Hello everyone! I generally hang out on cloudynights but this thread is far more active than anything I've found over there so I thought I'd hop across the pond for a bit of advice. I recently got a Samyang 135 and I'm attempting to pair it with a Poseidon C.  My first tests have not gone very well. I'm using an EF version of the lens with a ZWO Canon bayonet/filter drawer.  I've shimmed the bayonet adapter to a very tight fit with no obvious play when applying pressure.  I started with a backspacing of 44.6mm since I'm using a 2mm thick optolong UV/IR filter. With the lens pointed to zenith to rule out tilt from droop I was getting very poor stars in all corners. I tried f/2.8 to no avail.  I'm curious if people also account the for optical length added by the protective windows on their cameras?  The Poseidon has a 2mm thick window so my plan on the next clear night was to start with ~45.3mm of backspacing (44 + 2/3 +2/3) to account for the 2mm thick UV/IR and the 2mm protective window then start adding/subtracting 0.1mm spacers.  I've removed the hard stop for ease of use with my autofocuser.

The attached photo is not a test at zenith but is a few hours on the Iris.  As you can see I've got some fairly severe blue bloat as well. I'm hoping the spacing will help this also

Thanks!

Mike

Screenshot 2023-05-30 222236.jpg

I don't think it's a back spacing issue, it actually seems pretty good.
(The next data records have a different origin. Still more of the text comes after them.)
-- ==== Sys2Proof/Machine/Vehicle.lean ====
section
/-!
DEFINITION. The Vehicle link (spec/09_vehicle_link.md): pilot generator and measurement, proximity, Green PHY, SLAC and its
coordination, T1S.
-/
namespace Sys2Proof.Machine

/-- The Vehicle link replaced. -/
def setVl (v : VlState) (s : State) : State := { s with vl := v }

/-- A report to the session over X05. -/
def toSession (r : VlReport) (s : State) : State := { s with x05 := s.x05 ++ [r] }

/-- The drive mode that R303 chooses. -/
def pilotDrive (s : State) : Nat :=
  if s.get Fd.CPL_STAT_SBDEM = 2 then 5
  else if s.get Fd.CPL_STAT_SBDEM = 1 then 4
  else if s.vl.await then 0
  else if s.vl.mode ≠ 0 then s.vl.mode
  else if s.on Fd.CPL_STAT_COREFB then 0
  else if s.get Fd.CPL_DUTY_REQ = 0 then 0 else 1

/-- The drive and the duty in force brought up to date (R302 to R304). -/
def pilotApply (s : State) : State :=
  let d := pilotDrive s
  (s.put Fd.CPL_STAT_DRIVE d).put Fd.CPL_DUTY_DUTY (if d = 1 then s.get Fd.CPL_DUTY_REQ else 0)

/-- A demand of the Signal Box over X19 (R303, R304): 0 withdraws it. -/
def pilotDemanded (v : Nat) (s : State) : State :=
  let was := s.get Fd.CPL_STAT_SBDEM
  pilotApply (setVl { s.vl with await := s.vl.await || v != 0 || was != 0 } (s.put Fd.CPL_STAT_SBDEM v))

/-- A session request on X06 (R303, R304): mode 0 with a duty in 0.01 %, or mode 4 E or 5 F. -/
def pilotRequest (mode duty : Nat) (s : State) : State :=
  let t := s.lower Fd.CPL_STAT_COREFB
  if s.get Fd.CPL_STAT_SBDEM ≠ 0 then t
  else if mode = 4 ∨ mode = 5 then pilotApply (setVl { t.vl with mode := mode, await := false } t)
  else if duty ≠ 0 ∧ (duty < 300 ∨ 9700 < duty) then pilotApply t
  else pilotApply (setVl { t.vl with mode := 0, await := false } (t.put Fd.CPL_DUTY_REQ duty))

/-- The band of a state by the high level in mV (R306): lower edge, and the upper edge it stops below. -/
def levelBand : Nat → Int × Int
  | 0 => (10500, 32768)
  | 1 => (7500, 10500)
  | 2 => (4500, 7500)
  | 3 => (1500, 4500)
  | 4 => (-1500, 1500)
  | 5 => (-32768, -10500)
  | _ => (-10500, -1500)

/-- The state a high level maps to (R306): the present one until the level has passed its boundary by 0.3 V. -/
def levelState (present : Nat) (high : Int) : Nat :=
  let inBand := fun (w : Int) (n : Nat) => decide ((levelBand n).1 - w ≤ high) && decide (high < (levelBand n).2 + w)
  if inBand 300 present then present else ((List.range 7).find? (inBand 0)).getD 6

/-- SLAC ends in state 8 with a failure (R315); reason 9 leaves the vehicle a link. -/
def slacFail (reason : Nat) (s : State) : State :=
  let t := ((s.put Fd.VPL_STAT_SLACST 8).put Fd.VPL_SLACFAIL_REASON reason).raise Fd.VPL_EVT_SLACFAIL
  let t := setVl { t.vl with toggleOpen := false } (t.lower Fd.VPL_STAT_COORD)
  let t := if reason = 4 then (t.raise Fd.VPL_EVT_LOSTTIE).bump ⟨Reg.VPL_MATCHCNT, 16, 16⟩ else t
  if reason = 4 ∨ reason = 9 then t else toSession .linkFail t

/-- The state of the SLAC engine. -/
def slacSt (s : State) : Nat := s.get Fd.VPL_STAT_SLACST

/-- The SLAC neighbours in use (R319). -/
def slacNeighbours (s : State) : List Nat := ((List.range 8).map (fun n => s.parN (Par.SLAC_NB n))).filter (· != 0xFFFF)

/-- A coordination message (R319): type 1 report, 2 withdraw. -/
def coordMessage (type : Nat) (byAddress : Bool) (s : State) : List Byte :=
  Bits.leBytes 1 1 ++ Bits.leBytes 1 type ++ Bits.leBytes 2 (s.parN Par.GRP_ADDR) ++ Bits.leBytes 2 s.vl.sent ++ Bits.leBytes 8 s.vl.runId
    ++ Bits.leBytes 6 s.vl.evMac ++ Bits.leBytes 2 (s.get Fd.VPL_ATTEN_ATTEN) ++ Bits.leBytes 1 s.vl.sounds
    ++ Bits.leBytes 1 (if byAddress then 1 else 0) ++ Bits.leBytes 4 s.vl.bage

/-- A coordination message sent to every neighbour. -/
def coordSend (type : Nat) (s : State) : State :=
  let m := coordMessage type s.vl.validate s
  let t := (slacNeighbours s).foldl (fun u n => groupSend 1 n m u) s
  setVl { t.vl with sent := (t.vl.sent + 1) % 65536 } t

/-- A link comes into use, until pilot state A (R325). -/
def linkUse (kind : Nat) (s : State) : State :=
  if s.get Fd.VPL_STAT_LINK = 0 then toSession (.link kind) (s.put Fd.VPL_STAT_LINK kind) else s

/-- SLAC given up for another reason while it has not matched; a withdraw goes out when coordination was under way (R325, R327). -/
def slacAbort (reason : Nat) (s : State) : State :=
  if 1 ≤ slacSt s ∧ slacSt s ≤ 6 then slacFail reason (if s.on Fd.VPL_STAT_COORD then coordSend 2 s else s) else s

/-- The T1S link is used where VL_MODE allows it (R325). -/
def t1sTake (s : State) : State :=
  let b := s.get Fd.CPL_STAT_STATE
  if s.on Fd.VPL_STAT_T1SUP && (b == 1 || b == 2 || b == 3) && s.get Fd.VPL_STAT_LINK == 0 then
    if s.parN Par.VL_MODE = 1 then linkUse 2 s
    else if s.parN Par.VL_MODE = 2 ∧ slacSt s ≠ 7 then linkUse 2 (slacAbort 9 s)
    else s
  else s

/-- Pilot state B recognised (R315, R325). -/
def slacEntry (s : State) : State :=
  let t := if slacSt s = 0 ∧ (s.parN Par.VL_MODE = 0 ∨ s.parN Par.VL_MODE = 2) ∧ s.parN Par.PROTO_EN ≠ 0 then s.put Fd.VPL_STAT_SLACST 1 else s
  t1sTake t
What you have is coma, and that's a defect in the lens itself. I haven't seen that much coma in my own lens, so I wonder if you haven't got a bad copy. Samyang/Rokinon lens have a bad rep when it comes to quality control, and some people have noticeably better lenses than others

Here's an old shot with my Samyang and an APS-C camera, there's much less coma, if any!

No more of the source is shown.